The inequality incentive

By Josh Tyrangiel

HUNGER TO SUCCEED The American system offers extreme incentives, if not always fair ones, to those who strive

PHOTOGRAPH Fred R. Conrad/The New York Times/Redux

If there’s a lesson from Occupy Wall Street, it’s that anger, tents, and drumming are no threat to the global financial system. Which is not to say that the Occupiers missed their mark. They wielded a brilliant array of indicators and statistics, held aloft for the world’s cameras and honed to inflict maximum damage to American self-esteem. For instance: “The U.S. has greater income inequality than Russia, China, and Cameroon.” In a dozen words the whole premise of American exceptionalism — that only here, under liberty, do fortunes rise and fall on merit — gets body-slammed. It’s a picket sign that leaves bruises. It also happens to be true.

The Gini index, devised by Italian statistician Corrado Gini in 1912, measures income distribution on a scale of 0 to 1. Zero is a perfectly shared pie; one is a population in which a greedy actor hoards it all. In 2011 the U.S. Gini stood at 0.475, a 1.3 percent rise over the previous year and the first significant annual increase since 1993. The 1.2 million households that make up the top 1 percent of wealth saw their earnings increase by 5.5 percent last year, according to the U.S. Census Bureau. In the 96 million households that made less than $101,583, roughly 80 percent of Americans, earnings dropped 1.7 percent. It has not been an equal-opportunity recovery.

Shift the light, however, and even severe income inequality has its virtues. If wealth at the top motivates people at the bottom, the gap is less relevant. If the state refuses to let citizens slip from lower class to underclass, it assures a level of dignity. And if the journey from poverty to prosperity is an open road, free of prejudice and corruption, then no one can say that class is fate. Which is why the focus on income inequality is a little misguided. It’s opportunity we need to watch.

Unlike income, opportunity is a synthesis of disparate things, only some of which are concrete: access to the polls and public schools; reliable social services; stable markets; penalties for those who would cheat to get ahead.

Over the past four years the federal government has been more aggressive in defending opportunity. The Affordable Care Act promises that, eventually, no one will lose their savings when they lose their health. Pell Grants for college remain funded, with bumps for inflation, despite serious congressional threats. And while dropout rates still track inversely to income, thousands of students remain enrolled in public colleges only because the feds picked up the slack when state schools raised fees and cut their budgets.

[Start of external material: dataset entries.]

-- ==== Sys2Proof/Tests/Slice0.lean ====
section
/-! SUPPORT. Small tests of one decode or one instruction each, with results from the spec's examples and vectors
(95_test_vectors.md) or computed by hand from its rules, and for every statement with hypotheses a witness that meets them. -/

namespace Sys2Proof.Tests

open Sys2Proof Sys2Proof.Machine Sys2Proof.Claims

/-! ### Well-formedness: one ill-formed term for each check -/

/-- R1005: the escape alone is no instruction. -/
theorem test_escape_alone_is_ill_formed : Instr.prefixCb.wellFormed = false := by decide

/-- R314: 0x00 is not one of the eleven. -/
theorem test_legal_opcode_as_illegal_is_ill_formed : (Instr.illegal 0x00#8).wellFormed = false := by decide

/-- R314: 0xD3 is, and a plain instruction has nothing to check. -/
theorem test_well_formed_terms : (Instr.illegal 0xD3#8).wellFormed = true ∧ (Instr.addR .b).wellFormed = true := by decide

/-! ### Decoding: every constructor from a word written out from its encoding -/

/-- 41_load_store.md R500 to R510. -/
theorem test_decode_loads :
    [[0b01000001#8], [0b00111110#8, 0x42#8], [0b01111110#8], [0b01110111#8], [0b00110110#8, 0xAB#8], [0b00001010#8],
      [0b00011010#8], [0b00000010#8], [0b00010010#8], [0b11111010#8, 0x34#8, 0xC2#8], [0b11101010#8, 0x00#8, 0xC0#8]].map
      decoded =
    [some (.ldRR .b .c), some (.ldRN .a 0x42#8), some (.ldRHl .a), some (.ldHlR .a), some (.ldHlN 0xAB#8), some .ldABc,
      some .ldADe, some .ldBcA, some .ldDeA, some (.ldAA16 0xC234#16), some (.ldA16A 0xC000#16)] := by decide

/-- R511 to R522. -/
theorem test_decode_high_and_wide_loads :
    [[0b11110000#8, 0x80#8], [0b11100000#8, 0x80#8], [0b11110010#8], [0b11100010#8], [0b00101010#8], [0b00111010#8],
      [0b00100010#8], [0b00110010#8], [0b00100001#8, 0x34#8, 0x12#8], [0b00001000#8, 0x00#8, 0xC0#8], [0b11111001#8]].map
      decoded =
    [some (.ldhAA8 0x80#8), some (.ldhA8A 0x80#8), some .ldhAC, some .ldhCA, some .ldAHli, some .ldAHld, some .ldHliA,
      some .ldHldA, some (.ldRpN .hl 0x1234#16), some (.ldA16Sp 0xC000#16), some .ldSpHl] := by decide

/-- R530 to R532. -/
theorem test_decode_stack :
    [[0b11000101#8], [0b11110101#8], [0b11110001#8], [0b11010001#8]].map decoded =
    [some (.push .bc), some (.push .af), some .popAf, some (.pop .de)] := by decide

/-- R602 to R613: `10yyyzzz`, `11yyy110`. -/
theorem test_decode_add_and_subtract :
    [[0b10000000#8], [0b10000110#8], [0b11000110#8, 0x01#8], [0b10001001#8], [0b10001110#8], [0b11001110#8, 0x02#8],
      [0b10010010#8], [0b10010110#8], [0b11010110#8, 0x03#8], [0b10011011#8], [0b10011110#8], [0b11011110#8, 0x04#8]].map
      decoded =
    [some (.addR .b), some .addHl, some (.addN 0x01#8), some (.adcR .c), some .adcHl, some (.adcN 0x02#8),
      some (.subR .d), some .subHl, some (.subN 0x03#8), some (.sbcR .e), some .sbcHl, some (.sbcN 0x04#8)] := by decide

/-- R614 to R625. -/
theorem test_decode_logic_and_compare :
    [[0b10100100#8], [0b10100110#8], [0b11100110#8, 0xF0#8], [0b10101101#8], [0b10101110#8], [0b11101110#8, 0x0F#8],
      [0b10110111#8], [0b10110110#8], [0b11110110#8, 0x01#8], [0b10111000#8], [0b10111110#8], [0b11111110#8, 0x90#8]].map
      decoded =
    [some (.andR .h), some .andHl, some (.andN 0xF0#8), some (.xorR .l), some .xorHl, some (.xorN 0x0F#8),
      some (.orR .a), some .orHl, some (.orN 0x01#8), some (.cpR .b), some .cpHl, some (.cpN 0x90#8)] := by decide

Opportunity feeds on symbols, too, and America has never stopped manufacturing those. Barack Obama is one symbol of the possibilities in American life. Lloyd Blankfein is another. To the Occupy signmakers, Blankfein’s scowl and pay package offered proof of the financial industry’s disdain for the little guy. But symbols, like statistics, change with perspective. Goldman Sachs’s chief executive officer was born in the Bronx to a postal clerk father and a receptionist mother. He grew up in public housing and earned his first pennies as a 13-year-old vendor at the old Yankee Stadium. “Three cents per soda,” Blankfein recalls. Not surprisingly, Blankfein, 58, says that America is still the land of opportunity. “C’mon, where are you going to go?” he asks. “Is there a block in Copenhagen that I haven’t heard about? We’re noisy and crazy and provide great theater to the world, but we’re actually pretty stable in our extremes.”

The key word is extremes. Almost all top universities in the U.S. are need-blind, ensuring that the brilliant poor will be catapulted into a world of new possibilities, even as average low-income students fight to cover community college costs. A new dry cleaner may struggle to get a small business loan, but innovators at the front end of the bell curve can call on venture capitalists regardless of their age and qualifications. Asks Blankfein: “Where else could you have a guy like Zuckerberg, where in his dorm room he can find people to give him money, and go out into capital markets and get a first, second, and third funding? Where else in the world does that exist? And when else in the United States did that exist?”

These extreme American incentives attract the hungriest people from all over the world. They always have. And it’s not always going to feel fair. A new Yankee Stadium opened in 2009, this one with a concrete moat separating the top-price ticket holders in the first nine rows from anyone who might try to sneak up for a better view. “I don’t remember being too successful at sneaking down to the first row in the olden days either,” says Blankfein. “Not that I didn’t try.”